Let’s assume you invest the CHF 200 monthly into a fund that yields an average annual return of 7%. After 20 years, your child would have approximately CHF 102,000—just by investing the child allowance! This amount could be used for a solid education, a car, or as a down payment for a home.

Source: arvy, investment calculator

A Gift with Double Benefits

A child, godparent, or godchild account offers more than just financial benefits. It also provides a wonderful opportunity to teach your child the value of money and an understanding of investments from an early age. Imagine your child, at 15 or 16 years old, looking at their account statement and seeing how their money has grown. The feeling of owning a small part of the global economy can be incredibly motivating and educational.

Giving your child a “read-only” login to the account could allow them to track investments and see how markets function. Together, you can discuss developments, make decisions, and thereby strengthen their understanding of economic relationships and the importance of saving and investing. This is a valuable lesson, rarely taught in schools.

Financial Independence Through Foresight

In a world where financial security is increasingly important, it’s crucial to plan early. By regularly investing the child allowance, you lay the foundation for your child’s financial independence. Imagine your child, at 20 years old, already having a portfolio worth CHF 102,000. What a sense of freedom that would give them!

This financial foundation could empower your child to make confident decisions—whether it’s pursuing further education, traveling the world, or even starting their own business. By investing now, you’re not just giving your child money; you’re giving them the freedom to pursue their dreams.

The Power of Compound Interest

Another significant advantage of early investment is the effect of compound interest. Compound interest occurs when the interest earned on your investment is reinvested, thus earning interest on interest. Over time, this leads to exponential growth in your investment.

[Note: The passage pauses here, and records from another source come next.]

/-- Load in READY with at most 3584 bytes writes them from 0x200 on, changes nothing else and answers OK with RUN LOADED; with more it answers OutOfBounds and changes nothing; outside READY it is refused (10_state.md R52; the refusal is the spec's own decision 92 D19). -/
def Obligations.LoadWritesTheProgramOnce : Prop :=
  (∀ (s : State) (bytes : List Byte), s.run = .ready → bytes.length ≤ 3584 →
    ∃ t, hostLoad bytes s = (.ok, t) ∧ t.run = .loaded ∧
      (∀ k, (h : k < bytes.length) → t.readByte (0x200 + k) = bytes[k]) ∧
      BytesKeptBut 0x200 bytes.length s t ∧ SameBut [.mem, .run] s t) ∧
  (∀ (s : State) (bytes : List Byte), s.run = .ready → 3584 < bytes.length →
    hostLoad bytes s = (.outOfBounds, s)) ∧
  (∀ (s : State) (bytes : List Byte), s.run ≠ .ready → hostLoad bytes s = (.refused, s))

/-- At a halt loop a Step completes, the timers tick, and nothing else the program or the screen shows changes: the state is a halt loop again. So the end state of a run is its first halt loop: the run reaches it with no fault and no halt loop before it, it is one state after one number of Steps, and every halt loop that a run without a fault reaches differs from it in DT, ST and RUN alone (70_reset_and_hazards.md R300, the spec's own decision 92 D28, log 12, with 41_control_flow.md R142 and 40_cycle.md R125; that nothing else changes is R127 with its decision D18, log 8; that a run is Steps alone, with no present_ack between them, is the model's choice, log 13). -/
def Obligations.HaltLoopOnlyTicks : Prop :=
  (∀ s : State, (s.run = .loaded ∨ s.run = .running) → s.haltLoop →
    ∃ u, step s = .next u ∧ u.run = .running ∧ u.haltLoop ∧
      u.dt.toNat = s.dt.toNat - 1 ∧ u.st.toNat = s.st.toNat - 1 ∧
      KeptBut [.dt, .st, .run] s u) ∧
  (∀ (s t : State) (n : Nat), s.endsIn n t →
    s.runsTo n t ∧ t.haltLoop ∧ ∀ m < n, ∀ u, s.runsTo m u → ¬ u.haltLoop) ∧
  (∀ (s t t' : State) (n n' : Nat), s.endsIn n t → s.endsIn n' t' → n = n' ∧ t = t') ∧
  (∀ (s u : State) (n : Nat), (s.run = .loaded ∨ s.run = .running) → s.runsTo n u → u.haltLoop →
    ∃ k t, k ≤ n ∧ s.endsIn k t ∧ KeptBut [.dt, .st, .run] t u)

/-- The word the host places with `withFetchWord` is the one the very next Step runs, for every state and every word: a Step is accepted, its fetch reads the word, and where the word decodes to `i` the Step is the effect of `i` on the advanced state, then the end of the cycle (the model's own entry for a program, log 9; the fetch is 40_cycle.md R121, the cycle R120). -/
def Obligations.PlacedWordRunsNext : Prop :=
  ∀ (s p : State) (op : Word), p = s.withFetchWord 16 op.toNat →
    (p.run = .loaded ∨ p.run = .running) ∧ p.pc.toNat + 1 < 4096 ∧ p.opcodeAtPc = op ∧
    (∀ i, decodeWord op = .ok i ↔ decodeTableWord 16 op.toNat = some i) ∧
    (∀ i, decodeWord op = .ok i → p.nextIs i ∧
      ∃ t, exec i (p.setPc (p.pc + 2#16)) = .next t ∧ step p = .next t.endCycle)
end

Let’s revisit the example of investing CHF 200 per month with an average return of 7%. After 10 years, you would have accumulated CHF 34,404. But after another 10 years (a total of 20 years), you would have almost tripled that amount to CHF 102,000. This demonstrates the power of compound interest—the longer the money remains invested, the more the wealth grows.

Source: arvy, investment calculator

What If You Don’t Invest?

It’s also important to consider what happens if you don’t invest the money. Of course, you could use the child allowance to cover daily expenses, which is entirely reasonable. But that money would then be spent and gone.

By investing it, however, you turn this monthly amount into growing wealth. In a time where living costs are steadily rising and state pensions might not be enough, this early investment could make a crucial difference.

A Legacy That Lasts

By investing the child allowance in a child, godparent, or godchild account, you’re not just creating short-term benefits, but laying the foundation for a legacy that can last generations. You’re giving your child not only the chance to have a significant sum of money at 20, but also the knowledge and skills to grow that wealth further.

Who knows—your child, inspired by your example, might one day do the same for their own children. In this way, you’re creating not just financial wealth but also a tradition of financial education and responsibility that extends far beyond your own lifetime.

arvy’s takeaway

Investing the child allowance in a child, godparent, or godchild account is one of the best decisions you can make for your child’s future. It allows for the accumulation of significant wealth while imparting crucial lessons in financial literacy and responsibility. By starting early, you give your child the most valuable gift: the freedom to pursue their dreams without financial constraints.